My friends of color often laugh at me when they hear me talking to my white friends because I speak differently. I do.
This is not news to me, because ever since I moved to this country I have been told “You speak like a white person”. It did take me a while to understand what that meant, because coming from Italy, where MOST, of my friends were white, I talked like everyone else around me.
However, when I moved to the US, to Newark, a predominantly black community, I came upon the realization that I did speak differently. The combination of a very thick accent, learning new slang, and speaking “dictionary english”, and I guess just my tone, made me sound differently than my classmates, but I never thought of it as speaking “white”.
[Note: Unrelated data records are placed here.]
-- ==== Sys2Proof/Machine/RegTable.lean ====
section
/-! DEFINITION. The register tables of the spec as data: every page kind, its registers and their fields (R10, R36 and the register map rule of each chapter). -/

namespace Sys2Proof.Machine

/-- Access class of a field (R10). -/
inductive Cls where
  | s | t | l | ro | w1c | wo
  deriving DecidableEq, Repr

/-- Values a field accepts (R40). -/
inductive Lim where
  | any
  | range (lo hi : Nat)
  | oneOf (xs : List Nat)
  deriving DecidableEq, Repr

/-- Whether a register shows one of several stored copies chosen by a selector of its page. -/
inductive Bank where
  | one | ctx | slot | dom
  deriving DecidableEq, Repr

/-- A field of a register: low bit, width, class, reset value, accepted values. -/
structure Field where
  lo : Nat
  w : Nat
  cls : Cls
  rst : Nat
  lim : Lim := .any
  /-- a provisioning field: writable only through the physical function (R30) -/
  prov : Bool := false
  /-- reads 0 and ignores writes through the physical function (R30) -/
  hidden : Bool := false
  /-- its value follows from the state of the block -/
  derived : Bool := false
  deriving DecidableEq, Repr

/-- A register, or `count` registers of one layout at offsets `off + i × stride`. -/
structure Reg where
  off : Nat
  count : Nat
  stride : Nat
  bank : Bank
  /-- the low half of a pair: reading it latches the high half at the next offset -/
  latches : Bool
  fields : List Field
  deriving DecidableEq, Repr

/-- Kinds of register page (R25, R26, R28). -/
inductive PageKind where
  | lkp
  | vlkp
  | csq
  | mxa
  | drn
  | vec
  | atp
  | mrg
  | cyd
  | vcyd
  | mem
  | memch
  | bsn
  | whf
  | dch
  | dma
  | scb
  | syc
  | rte
  | lnk
  | lpt
  | fce
  | srv
  | vsrv
  | smp
  | sec
  | vsec
  | dbg
  | vdbg
  | hwd
  | hwdsum
  | vhwd
  | rst
  | bkp
  | pwr
  | vpwr
  | thm
  | age
  | vpci
  | pci
  | mgt
  deriving DecidableEq, Repr

/-- Registers of the `common` page (R36). -/
def commonRegs : List Reg := [
  -- BLK_ID: TYPE, DIE, CTXVIEW, INSTANCE
  ⟨0x000, 1, 4, .one, false, [{ lo := 24, w := 8, cls := .ro, rst := 0, derived := true },
    { lo := 20, w := 4, cls := .ro, rst := 0, derived := true },
    { lo := 19, w := 1, cls := .ro, rst := 0, derived := true },
    { lo := 0, w := 16, cls := .ro, rst := 0, derived := true }]⟩,
  -- BLK_VER: MAJOR, MINOR, STEPPING
  ⟨0x004, 1, 4, .one, false, [{ lo := 24, w := 8, cls := .ro, rst := 1 },
    { lo := 16, w := 8, cls := .ro, rst := 0 },
    { lo := 8, w := 8, cls := .ro, rst := 1 }]⟩,
  -- BLK_CTRL: BLK_RESET, INJECT, INJECT_COND, INJECT_SEV
  ⟨0x008, 1, 4, .one, false, [{ lo := 0, w := 1, cls := .wo, rst := 0 },
    { lo := 1, w := 1, cls := .wo, rst := 0 },
    { lo := 8, w := 8, cls := .l, rst := 0 },
    { lo := 16, w := 2, cls := .l, rst := 0 }]⟩,
  -- BLK_STATUS: IDLE, ERR, RESETTING
  ⟨0x00C, 1, 4, .one, false, [{ lo := 0, w := 1, cls := .ro, rst := 1, derived := true },
    { lo := 1, w := 1, cls := .ro, rst := 0, derived := true },
    { lo := 2, w := 1, cls := .ro, rst := 0, derived := true }]⟩,
  -- BLK_STICKY: STICKY
  ⟨0x010, 1, 4, .one, false, [{ lo := 0, w := 32, cls := .w1c, rst := 0 }]⟩,
  -- BLK_STICKY_EN: EN
  ⟨0x014, 1, 4, .one, false, [{ lo := 0, w := 32, cls := .l, rst := 0xffffffff }]⟩,
  -- BLK_FIRST: CODE, SEV, INJECTED, VALID
  ⟨0x018, 1, 4, .one, false, [{ lo := 0, w := 16, cls := .ro, rst := 0 },
    { lo := 16, w := 2, cls := .ro, rst := 0 },
    { lo := 18, w := 1, cls := .ro, rst := 0 },
    { lo := 31, w := 1, cls := .w1c, rst := 0 }]⟩,
  -- BLK_FIRST_TICK: TICK
  ⟨0x01C, 1, 4, .one, false, [{ lo := 0, w := 32, cls := .ro, rst := 0 }]⟩,
  -- BLK_FIRST_CTX: CTX, ATTRIBUTED
  ⟨0x020, 1, 4, .one, false, [{ lo := 0, w := 8, cls := .ro, rst := 0 },
    { lo := 8, w := 1, cls := .ro, rst := 0 }]⟩,
  -- BLK_ERRCNT: COUNT
  ⟨0x024, 1, 4, .one, false, [{ lo := 0, w := 32, cls := .ro, rst := 0 }]⟩,
  -- BLK_SECOND: CODE, SEV, INJECTED, VALID
  ⟨0x028, 1, 4, .one, false, [{ lo := 0, w := 16, cls := .ro, rst := 0 },
    { lo := 16, w := 2, cls := .ro, rst := 0 },
    { lo := 18, w := 1, cls := .ro, rst := 0 },
    { lo := 31, w := 1, cls := .w1c, rst := 0 }]⟩]

/-- Registers of the `lkp` page (R75). -/
def lkpRegs0 : List Reg := [
  -- LKP_TICK_CFG: SRC, TICK_OUT_EN, EPOCH_ALIGN
  ⟨0x100, 1, 4, .one, false, [{ lo := 0, w := 2, cls := .s, rst := 0, lim := (.range 0 2) },
    { lo := 2, w := 1, cls := .l, rst := 1 },
    { lo := 3, w := 1, cls := .s, rst := 0 }]⟩,
  -- LKP_TICK_CMD: START, STOP
  ⟨0x104, 1, 4, .one, false, [{ lo := 0, w := 1, cls := .wo, rst := 0 },
    { lo := 1, w := 1, cls := .wo, rst := 0 }]⟩,
  -- LKP_TICK_PERIOD: PERIOD
  ⟨0x108, 1, 4, .one, false, [{ lo := 0, w := 23, cls := .t, rst := 0x186a0, lim := (.range 2000 5000000) }]⟩,
  -- LKP_GUARD: GUARD
  ⟨0x10C, 1, 4, .one, false, [{ lo := 0, w := 23, cls := .t, rst := 0x3e8, lim := (.range 100 2500000) }]⟩,
  -- LKP_SWITCH_AT_LO: SWITCH_AT_LO
  ⟨0x110, 1, 4, .one, false, [{ lo := 0, w := 32, cls := .t, rst := 0 }]⟩,
  -- LKP_SWITCH_AT_HI: SWITCH_AT_HI
  ⟨0x114, 1, 4, .one, false, [{ lo := 0, w := 16, cls := .t, rst := 0 }]⟩,
  -- LKP_TICK_NOW_LO: NOW_LO
  ⟨0x118, 1, 4, .one, true, [{ lo := 0, w := 32, cls := .ro, rst := 0, derived := true }]⟩,
  -- LKP_TICK_NOW_HI: NOW_HI
  ⟨0x11C, 1, 4, .one, false, [{ lo := 0, w := 16, cls := .ro, rst := 0, derived := true }]⟩,
  -- LKP_TICK_LOAD_LO: LOAD_LO
  ⟨0x120, 1, 4, .one, false, [{ lo := 0, w := 32, cls := .s, rst := 0 }]⟩,
  -- LKP_TICK_LOAD_HI: LOAD_HI
  ⟨0x124, 1, 4, .one, false, [{ lo := 0, w := 16, cls := .s, rst := 0 }]⟩,
  -- LKP_EPOCH_LO: EPOCH_LO
  ⟨0x128, 1, 4, .one, false, [{ lo := 0, w := 32, cls := .s, rst := 0 }]⟩,
  -- LKP_EPOCH_HI: EPOCH_HI
  ⟨0x12C, 1, 4, .one, false, [{ lo := 0, w := 32, cls := .s, rst := 0 }]⟩,
  -- LKP_PIN_CFG: EDGE
  ⟨0x130, 1, 4, .one, false, [{ lo := 0, w := 1, cls := .s, rst := 0 }]⟩,
  -- LKP_SYNC_STATUS: STATE, OFFSET
  ⟨0x134, 1, 4, .one, false, [{ lo := 0, w := 2, cls := .ro, rst := 0 },
    { lo := 16, w := 16, cls := .ro, rst := 0 }]⟩,
  -- LKP_HOLDOVER_LIMIT: LIMIT
  ⟨0x138, 1, 4, .one, false, [{ lo := 0, w := 10, cls := .s, rst := 0x32, lim := (.range 1 1000) }]⟩,
  -- LKP_EDGE_TIME: LAST, MAX
  ⟨0x13C, 1, 4, .one, false, [{ lo := 0, w := 16, cls := .ro, rst := 0 },
    { lo := 16, w := 16, cls := .ro, rst := 0 }]⟩,
  -- LKP_MISSED_EDGES: COUNT
  ⟨0x140, 1, 4, .one, false, [{ lo := 0, w := 32, cls := .ro, rst := 0 }]⟩,
  -- LKP_OVERRUNS: COUNT
  ⟨0x144, 1, 4, .one, false, [{ lo := 0, w := 32, cls := .ro, rst := 0 }]⟩,
  -- LKP_CLUSTER_GRANTED: GRANTED
  ⟨0x148, 1, 4, .one, false, [{ lo := 0, w := 32, cls := .ro, rst := 0, derived := true }]⟩,
  -- LKP_CLUSTER_OWNER: OWNER
  ⟨0x14C, 8, 4, .one, false, [{ lo := 0, w := 32, cls := .ro, rst := 0, derived := true }]⟩]

/-- Registers of the `lkp` page (R75). -/
def lkpRegs1 : List Reg := [
  -- LKP_GRANTS: CONTEXTS, CLUSTERS, ZEROED
  ⟨0x16C, 1, 4, .one, false, [{ lo := 0, w := 6, cls := .ro, rst := 0, derived := true },
    { lo := 8, w := 6, cls := .ro, rst := 0, derived := true },
    { lo := 16, w := 6, cls := .ro, rst := 0, derived := true }]⟩]

/-- Registers of the `lkp` page (R75). -/
def lkpRegs : List Reg := lkpRegs0 ++ lkpRegs1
As time went on, understanding the system and racial issues of this country made me realize that I do speak differently. Differently in the sense that the way speak tends to be associated with a certain race. There is not necessarily a good way of speaking, because as Jay-Z said “intelligence is not attributed to color”, but there are different perceptions of a person’s tone and choice of words that are attributed to certain groups of people. People are and judged treated differently based on the notion of whether they sound white or black. Several people I know put on their “white voices” when speaking on the phone, because you are more likely to get listened to if you sound white. People respect you more when you speak “white”. I could never and still can’t believe this is a reality. It baffles me how oppressive this is. The implicit meaning of how “white” equals more intelligent, worthy of your attention.
Personally I have tried speaking more of what is considered as a “black person” because I wanted to feel part of my people and did not want it to seem like I was agreeing with problematic views. I was told that I didn’t sound right and that’s right because I just sound like me, accent and all. Yet, over the years, I guess unconsciously I have assimilated to speaking differently depending on the type of people I am surrounded by. Even though I am aware of this, I do not even realize that I am doing so, until it’s pointed out to me. This behavior has become natural to me, and I wonder why? Is it to fit in? To feel more included or accepted within the race I am surrounded by? Is it just a behavior which I have learned to better adapt?
To be honest, this entire notion of a way of speech being associated to a race is ridiculous to me, however I do recognize that it is real social matter.